Он оборотился и увидел, что Люда держит какого-то ребенка. Она полусидела на постели, опираясь на подушку. Сбивчивым взглядом не постигая внезапное дитя, он увидел и заголенную часть Людиного тела, мягким конусом, словно пузырь на промокашке, входившую в рот ребенку. Казалось, что так устроен младенец, приделанный ртом к Люде.
- Съехало тут! - И она показала подбородком, что именно поправить.
Он протянул руку, передвинуть краешек беленькой материи. Для этого пришлось, отложив тетрадку, встать со стула. Конический выступ, приделанный ко рту младенца, зашевелился отдельно от Люды - это ребенок, производивший с выступом что-то неприятное, шевельнул головкой. Золя ничего не понимал. Он подвинул на место оборку, но при этом случайно коснулся выступа рукой и почему-то задержал ее, наверно потому, что коснулся чего-то незнаемого, но впервые в жизни обретенного - такого мягкого и теплого. Руке мешала потная багровая головка младенца, и Золя, не отнимая пальцев, слегка ладонь сдвинул.
И тут ребенок покатился на постель. Золя в испуге поднял глаза. Увиденное было поразительно. Люда, оказывается, сползала с подушки, но не по собственной воле, а потому что сползало Людино тело. Рот ее дышал, глаза были полузакрыты, но зрачки не виднелись, а белели слепые полоски белков. Лицо Люды сделалось не ее, а почему-то беспомощное и умоляющее о помощи. Однако вовсе необъяснимым было то, что завиднелось вниз от шеи. Скатываясь с рук, ребенок отъединился от мягкой круглости, на которую попала Золина рука, и потянул за край кофточки, а Люда, съезжая с подушки, сползание распахнувшегося шелка довершила, и на глазах у Золи возникла вторая грудь, и все получилось, как у статуи за Останкинским дворцом, и грудь эта, выпукло выскочив, обнаружила второй - большой и красный сосок. Первый - Золя, не отдавая себе отчета, уже целое мгновение как видел. Весь в младенческой слюне, он был багровей и бородавчатей появившегося, не обсосанного.

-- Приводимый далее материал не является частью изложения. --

end Sys2Proof.Tests
end

section
/-!
PROOFS. What an instruction that completes has done (R100, R120, R140), and from it how pc advances (R26) and what becomes of
flag.Z and flag.N (R29).
-/

namespace Sys2Proof

theorem Instr.length_of_operand {i : Instr} {f : Operand} (hf : i.operand? = some f) : i.length = f.length := by
  simp only [Instr.length, hf]

theorem Instr.length_of_no_operand {i : Instr} (hf : i.operand? = none) : i.length = 1 := by
  simp only [Instr.length, hf]

end Sys2Proof

namespace Sys2Proof.Machine

/-! ### An instruction by its operand -/

theorem exec_of_operand {i : Instr} {f : Operand} {s : State} {v : Byte} (hf : i.operand? = some f)
    (hs : s.run ≠ .unreset) (hv : operandValue params s f = .ok v) :
    exec i s = .next { s with
      pc := s.pc + BitVec.ofNat 16 f.length, cyc := loadCycles f,
      a := v, flagZ := zeroFlag v, flagN := negativeFlag v } := by
  rw [exec_eq_operand, hf]
  exact loadAccumulator_params hs hv

theorem exec_of_no_operand {i : Instr} {s : State} (hf : i.operand? = none) (hs : s.run ≠ .unreset) :
    exec i s = .next { s with pc := s.pc + 1, cyc := 1 } := by
  rw [exec_eq_operand, hf]
  exact noOperation_params hs

/-- Everything an instruction can answer with a next state: the load of its operand's value, or the one-byte no-op. -/
theorem exec_next {i : Instr} {s t : State} (h : exec i s = .next t) :
    s.run ≠ .unreset ∧
      ((∃ f v, i.operand? = some f ∧ operandValue params s f = .ok v ∧
        t = { s with
          pc := s.pc + BitVec.ofNat 16 f.length, cyc := loadCycles f,
          a := v, flagZ := zeroFlag v, flagN := negativeFlag v }) ∨
      (i.operand? = none ∧ t = { s with pc := s.pc + 1, cyc := 1 })) := by
  have hs : s.run ≠ .unreset := (perform_next (exec_eq_perform i s ▸ h)).1
  refine ⟨hs, ?_⟩
  cases hf : i.operand? with
  | some f =>
    have hv := operandValue_params hs f
    rw [exec_of_operand hf hs hv] at h
    cases h
    exact .inl ⟨f, _, rfl, hv, rfl⟩
  | none =>
    rw [exec_of_no_operand hf hs] at h
    cases h
    exact .inr ⟨rfl, rfl⟩

/-! ### The program counter (R26) -/

theorem exec_pc {i : Instr} {s t : State} (h : exec i s = .next t) : t.pc = s.pc + BitVec.ofNat 16 i.length := by
  obtain ⟨-, ⟨f, v, hf, -, rfl⟩ | ⟨hf, rfl⟩⟩ := exec_next h
  · rw [Instr.length_of_operand hf]
  · rw [Instr.length_of_no_operand hf]
    rfl

/-- Settles O9: the inversion of `exec` gives the advance; each length is that of the operand form. -/
theorem programCounterAdvancesByLength : Obligations.ProgramCounterAdvancesByLength := by
  unfold Obligations.ProgramCounterAdvancesByLength
  exact ⟨fun _ _ _ => exec_pc, fun _ => Instr.length_of_no_operand, fun _ => ⟨rfl, rfl, rfl⟩, fun _ => ⟨rfl, rfl⟩⟩

/-! ### flag.Z and flag.N (R29) -/

/-- No operand's value rests on the two flags. -/
theorem operandValue_flags (P : Config.Params) (s : State) (z n : Bool) (f : Operand) :
    operandValue P { s with flagZ := z, flagN := n } f = operandValue P s f := by cases f <;> rfl

theorem exec_load_loadedFlags {i : Instr} {s t : State} (hi : i.operand? ≠ none) (h : exec i s = .next t) :
    Safety.LoadedFlags t := by
  obtain ⟨-, ⟨f, v, -, -, rfl⟩ | ⟨hf, -⟩⟩ := exec_next h
  · exact ⟨rfl, rfl⟩
  · exact absurd hf hi

/-- An unmapped opcode leaves the accumulator and the two flags. -/
theorem exec_unmapped_flags {i : Instr} {s t : State} (hi : i.operand? = none) (h : exec i s = .next t) :
    t.a = s.a ∧ t.flagZ = s.flagZ ∧ t.flagN = s.flagN := by
  obtain ⟨-, ⟨f, v, hf, -, -⟩ | ⟨-, rfl⟩⟩ := exec_next h
  · cases hi.symm.trans hf
  · exact ⟨rfl, rfl, rfl⟩

theorem exec_keeps_loadedFlags {i : Instr} {s t : State} (hs : Safety.LoadedFlags s) (h : exec i s = .next t) :
    Safety.LoadedFlags t := by
  by_cases hi : i.operand? = none
  · obtain ⟨ha, hz, hn⟩ := exec_unmapped_flags hi h
    rwa [Safety.LoadedFlags, ha, hz, hn]
  · exact exec_load_loadedFlags hi h

/-- An instruction reads neither flag: with others before it, a load ends in the same state, and an unmapped opcode leaves
them. -/
theorem exec_with_flags {i : Instr} {s t : State} (z n : Bool) (h : exec i s = .next t) :
    exec i { s with flagZ := z, flagN := n } =
      .next (if i.operand? = none then { t with flagZ := z, flagN := n } else t) := by
  obtain ⟨hs, ⟨f, v, hf, hv, rfl⟩ | ⟨hf, rfl⟩⟩ := exec_next h
  · rw [if_neg (by simp [hf])]
    exact exec_of_operand hf hs ((operandValue_flags ..).trans hv)
  · rw [if_pos hf]
    exact exec_of_no_operand hf hs

theorem padImage_of_le {limit : Nat} {image : List Byte} (h : image.length ≤ limit) :
    ∃ m, padImage limit image = some m := by
  simp only [padImage, if_pos h]
  split <;> exact ⟨_, rfl⟩

theorem serve_reset_of_fits {image : List Byte} {s : State} (hs : s.run ≠ .disposed) (h : image.length ≤ 65536) :
    ∃ m, padImage params.memoryLimit image = some m ∧
      serve (.reset image) s = (installReset m (stopStream s)).answer .done := by
  obtain ⟨m, hm⟩ := padImage_of_le (limit := params.memoryLimit) h
  exact ⟨m, hm, by simp only [serve, serveReset, hs, if_false, hm]⟩

/-- No step but a reset ends the agreement: only an instruction writes the accumulator or the two flags. -/
theorem step_keeps_loadedFlags {s t : State} (hr : ∀ image, (nextMove s).1 ≠ .request (.reset image))
    (hs : Safety.LoadedFlags s) (h : step s = .next t) : Safety.LoadedFlags t := by
  have hs' : Safety.LoadedFlags (nextMove s).2 := by rwa [nextMove_state]
  obtain ⟨r, hm, rfl⟩ | ⟨-, -, u, hu, rfl⟩ | ⟨-, -, rfl⟩ | ⟨-, -, -, rfl⟩ := step_cases h
  · obtain ⟨_, _, _, _, he⟩ := serve_eq (r := r) (nextMove s).2 fun image hi => hr image (hi ▸ hm)
    rwa [he]
  · obtain ⟨_, i, _, -, -, hi⟩ := execute_next hu
    have hl := exec_keeps_loadedFlags hs' hi
    rwa [sampleDebug_eq]
  · rwa [recheckDebug_eq]
  · exact hs'

/-- Settles O13: an instruction and a step are taken apart by their inversion lemmas, a reset by its end state. -/
theorem zeroAndNegativeDescribeTheLastLoad : Obligations.ZeroAndNegativeDescribeTheLastLoad := by
  unfold Obligations.ZeroAndNegativeDescribeTheLastLoad
  refine ⟨fun _ _ _ => exec_load_loadedFlags, fun _ _ _ hi h => (exec_unmapped_flags hi h).2, ?_,
    fun _ _ _ => exec_with_flags, fun _ _ => step_keeps_loadedFlags⟩
  intro image s hs hl
  obtain ⟨m, -, he⟩ := serve_reset_of_fits hs hl
  rw [he]
  exact ⟨rfl, rfl⟩

end Sys2Proof.Machine
end

section
/-!
PROOFS. What a placed byte sequence reads as and which cells it has, and from it the image load (R61).
-/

Поразительное воспоминание ударило в Золины контуженные мозги - пальцы в лесной алчбе потянулись к обслюнявленному соску (после леса всегда хотелось есть, а дома он не успел), мозги помрачились, и память челюсти, пускай железной, память его беспамятств, потянулась за малиной, последней кровоточащей и спасительной ягодой сентябрьского леса, и, как тогда там, он в который раз от непосильного намерения лишился рассудка, сползая у кровати на убогий стираный коврик.
Они потеряли сознание, чтобы впредь завладела ими жизнь, настоящая и неотвратимая, не заклятая в бренчащие стихи и тетрадные афоризмы.
Подлая, горестная, святая и слободская.
Ребенок, как было сказано, сучил ножками.